Three hundred and fifteen patients were enrolled in this study. In patients with stage III-IV adenocarcinoma and Squamous cell carcinoma, the objective response rate (ORR) and disease control rate (DCR) were 35.5% (87/245) and 93.5% (229/245), respectively, the median progression-free survival (PFS) was 10.8 months, and the median overall survival (OS) was not reached. A total of 132 patients received ICIs as the first-line treatment, the median treatment cycle was 8 cycles (2-20 cycles), the short-term efficacy ORR was 38.6%, DCR was 93.9%, and the median PFS was 11.4 months. One hundred thirteen patients received ICIs treatment as second-line treatment, the median treatment cycle was five cycles (2-10 cycles), the short-term efficacy ORR was 31.9%, DCR was 92.9%, and the median PFS was 10.0 months. There were no statistically significant differences in ORR, DCR, or median PFS with ICIs as the first-line treatment compared with the second-line treatment(P > 0.05). The results of subgroup analysis showed that Eastern Cooperative Oncology Group performance status (ECOG PS), epidermal growth factor receptor (EGFR) mutation status, pathological type and number of treatment lines were not correlated with median PFS(P > 0.05). However, there were statistically significant differences in programmed death-ligand 1(PD-L1) expression, corticosteroid interference, and antibiotic (Abx) treatment among all groups (P < 0.05). In terms of safety, the overall incidence of adverse reactions in 315 patients was 62.5%, and the incidence of immune-related adverse events (irAEs) was 13.7%. Grade 1-2 and 3-4 incidence of adverse events were 34.9 and 27.65%, respectively. There were four patients who experienced fatal irAEs, two cases were liver damage leading to liver failure, one case was immune related pneumonia, and one case was immune related myocarditis.
In the real world, ICIs has a good effect on patients with lung cancer and significantly improves ORR and PFS.
本研究旨在探讨免疫检查点抑制剂(ICIs)在肺癌治疗中的临床应用、疗效和安全性。
对 2015 年 1 月至 2021 年 3 月在该地区四家三级医院接受 ICI 治疗的患者进行回顾性、观察性分析,评估 ICI 单药或联合化疗和抗血管药物在肺癌一线或二线治疗中的临床疗效。

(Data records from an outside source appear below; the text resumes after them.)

/-! ## The encoder, from spec/opcode_table.json -/

/-- The opcode byte of an instruction: the table's "match" of its row. -/
def Instr.opcode : Instr → Byte
  | .nop => 0x00
  | .lxiB _ => 0x01
  | .staxB => 0x02
  | .inxB => 0x03
  | .inrB => 0x04
  | .dcrB => 0x05
  | .mviB _ => 0x06
  | .rlc => 0x07
  | .undoc08 => 0x08
  | .dadB => 0x09
  | .ldaxB => 0x0A
  | .dcxB => 0x0B
  | .inrC => 0x0C
  | .dcrC => 0x0D
  | .mviC _ => 0x0E
  | .rrc => 0x0F
  | .undoc10 => 0x10
  | .lxiD _ => 0x11
  | .staxD => 0x12
  | .inxD => 0x13
  | .inrD => 0x14
  | .dcrD => 0x15
  | .mviD _ => 0x16
  | .ral => 0x17
  | .undoc18 => 0x18
  | .dadD => 0x19
  | .ldaxD => 0x1A
  | .dcxD => 0x1B
  | .inrE => 0x1C
  | .dcrE => 0x1D
  | .mviE _ => 0x1E
  | .rar => 0x1F
  | .rim => 0x20
  | .lxiH _ => 0x21
  | .shld _ => 0x22
  | .inxH => 0x23
  | .inrH => 0x24
  | .dcrH => 0x25
  | .mviH _ => 0x26
  | .daa => 0x27
  | .undoc28 => 0x28
  | .dadH => 0x29
  | .lhld _ => 0x2A
  | .dcxH => 0x2B
  | .inrL => 0x2C
  | .dcrL => 0x2D
  | .mviL _ => 0x2E
  | .cma => 0x2F
  | .sim => 0x30
  | .lxiSP _ => 0x31
  | .sta _ => 0x32
  | .inxSP => 0x33
  | .inrM => 0x34
  | .dcrM => 0x35
  | .mviM _ => 0x36
  | .stc => 0x37
  | .undoc38 => 0x38
  | .dadSP => 0x39
  | .lda _ => 0x3A
  | .dcxSP => 0x3B
  | .inrA => 0x3C
  | .dcrA => 0x3D
  | .mviA _ => 0x3E
  | .cmc => 0x3F
  | .movBB => 0x40
  | .movBC => 0x41
  | .movBD => 0x42
  | .movBE => 0x43
  | .movBH => 0x44
  | .movBL => 0x45
  | .movBM => 0x46
  | .movBA => 0x47
  | .movCB => 0x48
  | .movCC => 0x49
  | .movCD => 0x4A
  | .movCE => 0x4B
  | .movCH => 0x4C
  | .movCL => 0x4D
  | .movCM => 0x4E
  | .movCA => 0x4F
  | .movDB => 0x50
  | .movDC => 0x51
  | .movDD => 0x52
  | .movDE => 0x53
  | .movDH => 0x54
  | .movDL => 0x55
  | .movDM => 0x56
  | .movDA => 0x57
  | .movEB => 0x58
  | .movEC => 0x59
  | .movED => 0x5A
  | .movEE => 0x5B
  | .movEH => 0x5C
  | .movEL => 0x5D
  | .movEM => 0x5E
  | .movEA => 0x5F
  | .movHB => 0x60
  | .movHC => 0x61
  | .movHD => 0x62
  | .movHE => 0x63
  | .movHH => 0x64
  | .movHL => 0x65
  | .movHM => 0x66
  | .movHA => 0x67
  | .movLB => 0x68
  | .movLC => 0x69
  | .movLD => 0x6A
  | .movLE => 0x6B
  | .movLH => 0x6C
  | .movLL => 0x6D
  | .movLM => 0x6E
  | .movLA => 0x6F
  | .movMB => 0x70
  | .movMC => 0x71
  | .movMD => 0x72
  | .movME => 0x73
  | .movMH => 0x74
  | .movML => 0x75
  | .hlt => 0x76
  | .movMA => 0x77
  | .movAB => 0x78
  | .movAC => 0x79
  | .movAD => 0x7A
  | .movAE => 0x7B
  | .movAH => 0x7C
  | .movAL => 0x7D
  | .movAM => 0x7E
  | .movAA => 0x7F
  | .addB => 0x80
  | .addC => 0x81
  | .addD => 0x82
  | .addE => 0x83
  | .addH => 0x84
  | .addL => 0x85
  | .addM => 0x86
  | .addA => 0x87
  | .adcB => 0x88
  | .adcC => 0x89
  | .adcD => 0x8A
  | .adcE => 0x8B
  | .adcH => 0x8C
  | .adcL => 0x8D
  | .adcM => 0x8E
  | .adcA => 0x8F
  | .subB => 0x90
  | .subC => 0x91
  | .subD => 0x92
  | .subE => 0x93
  | .subH => 0x94
  | .subL => 0x95
  | .subM => 0x96
  | .subA => 0x97
  | .sbbB => 0x98
  | .sbbC => 0x99
  | .sbbD => 0x9A
  | .sbbE => 0x9B
  | .sbbH => 0x9C
  | .sbbL => 0x9D
  | .sbbM => 0x9E
  | .sbbA => 0x9F
  | .anaB => 0xA0
  | .anaC => 0xA1
  | .anaD => 0xA2
  | .anaE => 0xA3
  | .anaH => 0xA4
  | .anaL => 0xA5
  | .anaM => 0xA6
  | .anaA => 0xA7
  | .xraB => 0xA8
  | .xraC => 0xA9
  | .xraD => 0xAA
  | .xraE => 0xAB
  | .xraH => 0xAC
  | .xraL => 0xAD
  | .xraM => 0xAE
  | .xraA => 0xAF
  | .oraB => 0xB0
  | .oraC => 0xB1
  | .oraD => 0xB2
  | .oraE => 0xB3
  | .oraH => 0xB4
  | .oraL => 0xB5
  | .oraM => 0xB6
  | .oraA => 0xB7
  | .cmpB => 0xB8
  | .cmpC => 0xB9
  | .cmpD => 0xBA
  | .cmpE => 0xBB
  | .cmpH => 0xBC
  | .cmpL => 0xBD
  | .cmpM => 0xBE
  | .cmpA => 0xBF
  | .rnz => 0xC0
  | .popB => 0xC1
  | .jnz _ => 0xC2
  | .jmp _ => 0xC3
  | .cnz _ => 0xC4
  | .pushB => 0xC5
  | .adi _ => 0xC6
  | .rst0 => 0xC7
  | .rz => 0xC8
  | .ret => 0xC9
  | .jz _ => 0xCA
  | .undocCB => 0xCB
  | .cz _ => 0xCC
  | .call _ => 0xCD
  | .aci _ => 0xCE
  | .rst1 => 0xCF
  | .rnc => 0xD0
  | .popD => 0xD1
  | .jnc _ => 0xD2
  | .outp _ => 0xD3
  | .cnc _ => 0xD4
  | .pushD => 0xD5
  | .sui _ => 0xD6
  | .rst2 => 0xD7
  | .rc => 0xD8
  | .undocD9 => 0xD9
  | .jc _ => 0xDA
  | .inp _ => 0xDB
  | .cc _ => 0xDC
  | .undocDD => 0xDD
  | .sbi _ => 0xDE
  | .rst3 => 0xDF
  | .rpo => 0xE0
  | .popH => 0xE1
  | .jpo _ => 0xE2
  | .xthl => 0xE3
  | .cpo _ => 0xE4
  | .pushH => 0xE5
  | .ani _ => 0xE6
  | .rst4 => 0xE7
  | .rpe => 0xE8
  | .pchl => 0xE9
  | .jpe _ => 0xEA
  | .xchg => 0xEB
  | .cpe _ => 0xEC
  | .undocED => 0xED
  | .xri _ => 0xEE
  | .rst5 => 0xEF
  | .rp => 0xF0
  | .popPSW => 0xF1
  | .jp _ => 0xF2
  | .di => 0xF3
  | .cp _ => 0xF4
  | .pushPSW => 0xF5
  | .ori _ => 0xF6
  | .rst6 => 0xF7
  | .rm => 0xF8
  | .sphl => 0xF9
  | .jm _ => 0xFA
  | .ei => 0xFB
  | .cm _ => 0xFC
  | .undocFD => 0xFD
  | .cpi _ => 0xFE
  | .rst7 => 0xFF

/-- Bytes 2 and 3 of an instruction, low byte first (30_encoding R56, R62). -/
def Instr.operandBytes : Instr → List Byte
  | .mviB v | .mviC v | .mviD v | .mviE v | .mviH v | .mviL v | .mviM v | .mviA v | .adi v | .aci v | .outp v
  | .sui v | .inp v | .sbi v | .ani v | .xri v | .ori v | .cpi v => [v]
  | .lxiB w | .lxiD w | .lxiH w | .shld w | .lhld w | .lxiSP w | .sta w | .lda w | .jnz w | .jmp w | .cnz w
  | .jz w | .cz w | .call w | .jnc w | .cnc w | .jc w | .cc w | .jpo w | .cpo w | .jpe w | .cpe w | .jp w
  | .cp w | .jm w | .cm w => [loByte w, hiByte w]
  | .nop | .staxB | .inxB | .inrB | .dcrB | .rlc | .undoc08 | .dadB | .ldaxB | .dcxB | .inrC | .dcrC | .rrc
  | .undoc10 | .staxD | .inxD | .inrD | .dcrD | .ral | .undoc18 | .dadD | .ldaxD | .dcxD | .inrE | .dcrE
  | .rar | .rim | .inxH | .inrH | .dcrH | .daa | .undoc28 | .dadH | .dcxH | .inrL | .dcrL | .cma | .sim
  | .inxSP | .inrM | .dcrM | .stc | .undoc38 | .dadSP | .dcxSP | .inrA | .dcrA | .cmc | .movBB | .movBC
  | .movBD | .movBE | .movBH | .movBL | .movBM | .movBA | .movCB | .movCC | .movCD | .movCE | .movCH | .movCL
  | .movCM | .movCA | .movDB | .movDC | .movDD | .movDE | .movDH | .movDL | .movDM | .movDA | .movEB | .movEC
  | .movED | .movEE | .movEH | .movEL | .movEM | .movEA | .movHB | .movHC | .movHD | .movHE | .movHH | .movHL
  | .movHM | .movHA | .movLB | .movLC | .movLD | .movLE | .movLH | .movLL | .movLM | .movLA | .movMB | .movMC
  | .movMD | .movME | .movMH | .movML | .hlt | .movMA | .movAB | .movAC | .movAD | .movAE | .movAH | .movAL
  | .movAM | .movAA | .addB | .addC | .addD | .addE | .addH | .addL | .addM | .addA | .adcB | .adcC | .adcD
  | .adcE | .adcH | .adcL | .adcM | .adcA | .subB | .subC | .subD | .subE | .subH | .subL | .subM | .subA
  | .sbbB | .sbbC | .sbbD | .sbbE | .sbbH | .sbbL | .sbbM | .sbbA | .anaB | .anaC | .anaD | .anaE | .anaH
  | .anaL | .anaM | .anaA | .xraB | .xraC | .xraD | .xraE | .xraH | .xraL | .xraM | .xraA | .oraB | .oraC
  | .oraD | .oraE | .oraH | .oraL | .oraM | .oraA | .cmpB | .cmpC | .cmpD | .cmpE | .cmpH | .cmpL | .cmpM
  | .cmpA | .rnz | .popB | .pushB | .rst0 | .rz | .ret | .undocCB | .rst1 | .rnc | .popD | .pushD | .rst2
  | .rc | .undocD9 | .undocDD | .rst3 | .rpo | .popH | .xthl | .pushH | .rst4 | .rpe | .pchl | .xchg
  | .undocED | .rst5 | .rp | .popPSW | .di | .pushPSW | .rst6 | .rm | .sphl | .ei | .undocFD | .rst7 => []

/-- The bytes of an instruction, in the order they stand in memory (30_encoding R56). -/
def encode (i : Instr) : List Byte := i.opcode :: i.operandBytes

/-! ## The opcode descriptor (40_dispatch R74): tier, flag-effect set and (above) length, each a pure function of the
opcode value. The addressing mode and the operation are the instruction's meaning under Machine/. -/

/-- 30_encoding R65. -/
inductive Tier where
  | source
  | unnamed
  | unsupported
  deriving DecidableEq, Repr

/-- The tier of an opcode, by its fields (30_encoding R65, R66). -/
def opcodeTier (op : Byte) : Tier :=
  match topField op, lowField op, midField op with
  | 0, 0, 0 => .source
  | 0, 0, _ => .unsupported
  | 0, 1, mid => if mid % 2 = 0 then .unnamed else .source
  | 0, 7, 4 => .unnamed
  | 3, 0, _ => .unnamed
  | 3, 1, 3 => .unsupported
  | 3, 1, 7 => .unnamed
  | 3, 2, 4 => .unnamed
  | 3, 2, 5 => .unnamed
  | 3, 3, 1 => .unsupported
  | 3, 3, 4 => .unnamed
  | 3, 3, 5 => .unnamed
  | 3, 3, 6 => .unsupported
  | 3, 3, 7 => .unsupported
  | 3, 4, _ => .unnamed
  | 3, 5, 1 => .unnamed
  | 3, 5, mid => if mid % 2 = 0 then .source else .unsupported
  | 3, 7, _ => .unsupported
  | _, _, _ => .source

/-- A set of flags, one Bool each. -/
structure FlagSet where
  z : Bool
  s : Bool
  p : Bool
  cy : Bool
  ac : Bool
  deriving DecidableEq, Repr

/-- The flags an opcode's instruction writes (the table of 10_state section 3; for INR and DCR, CY is written only where
`incDecWritesCarry` says so). -/
def opcodeFlags (incDecWritesCarry : Bool) (op : Byte) : FlagSet :=
  match topField op, lowField op with
  | 2, _ => ⟨true, true, true, true, true⟩
  | 3, 6 => ⟨true, true, true, true, true⟩
  | 0, 4 => ⟨true, true, true, incDecWritesCarry, true⟩
  | 0, 5 => ⟨true, true, true, incDecWritesCarry, true⟩
  | 0, 7 => match midField op with
    | 4 => ⟨true, true, true, true, true⟩
    | 5 => ⟨false, false, false, false, false⟩
    | _ => ⟨false, false, false, true, false⟩
  | 0, 1 => ⟨false, false, false, midField op % 2 == 1, false⟩
  | 3, 1 => if op = 0xF1 then ⟨true, true, true, true, true⟩ else ⟨false, false, false, false, false⟩
  | _, _ => ⟨false, false, false, false, false⟩

/-- The tier of an instruction. -/
def Instr.tier (i : Instr) : Tier := opcodeTier i.opcode

/-- The length of an instruction in bytes. -/
def Instr.length (i : Instr) : Nat := opcodeLength i.opcode

/-! ## The host's entry -/

/-- The bytes of a table word: bit 0 is the least significant bit of the first byte, every bit above `nbits` is 0, and
the longest instruction has three bytes. -/
def tableBytes (nbits w : Nat) : Byte × Byte × Byte :=
  let v := w % 2 ^ nbits
  (BitVec.ofNat 8 v, BitVec.ofNat 8 (v / 256), BitVec.ofNat 8 (v / 65536))

/-- The instruction the decoder reads from the bits of a row of spec/opcode_table.json. -/
def decodeTableWord (nbits w : Nat) : Option Instr :=
  match tableBytes nbits w with
  | (b1, b2, b3) =>
    match decode [b1, b2, b3] with
    | .ok (i, _) => some i
    | .error _ => none

end Sys2Proof
end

本研究共纳入 315 例患者。在 III 期和 IV 期腺癌和鳞状细胞癌患者中,客观缓解率(ORR)和疾病控制率(DCR)分别为 35.5%(87/245)和 93.5%(229/245),中位无进展生存期(PFS)为 10.8 个月,中位总生存期(OS)未达到。共有 132 例患者接受 ICI 作为一线治疗,中位治疗周期为 8 个周期(2-20 个周期),短期疗效 ORR 为 38.6%,DCR 为 93.9%,中位 PFS 为 11.4 个月。113 例患者接受 ICI 二线治疗,中位治疗周期为 5 个周期(2-10 个周期),短期疗效 ORR 为 31.9%,DCR 为 92.9%,中位 PFS 为 10.0 个月。ICI 作为一线治疗与二线治疗相比,ORR、DCR 或中位 PFS 无统计学差异(P>0.05)。亚组分析结果显示,东部肿瘤协作组表现状态(ECOG PS)、表皮生长因子受体(EGFR)突变状态、病理类型和治疗线数与中位 PFS 均无相关性(P>0.05)。然而,在所有组中,程序性死亡配体 1(PD-L1)表达、皮质类固醇干扰和抗生素(Abx)治疗均有统计学差异(P<0.05)。在安全性方面,315 例患者总体不良反应发生率为 62.5%,免疫相关不良事件(irAEs)发生率为 13.7%。不良反应发生率为 1-2 级和 3-4 级分别为 34.9%和 27.65%。有 4 例患者发生致命的 irAEs,2 例为肝损伤导致肝衰竭,1 例为免疫相关性肺炎,1 例为免疫相关性心肌炎。
在真实世界中,ICI 对肺癌患者有较好的疗效,显著提高了 ORR 和 PFS。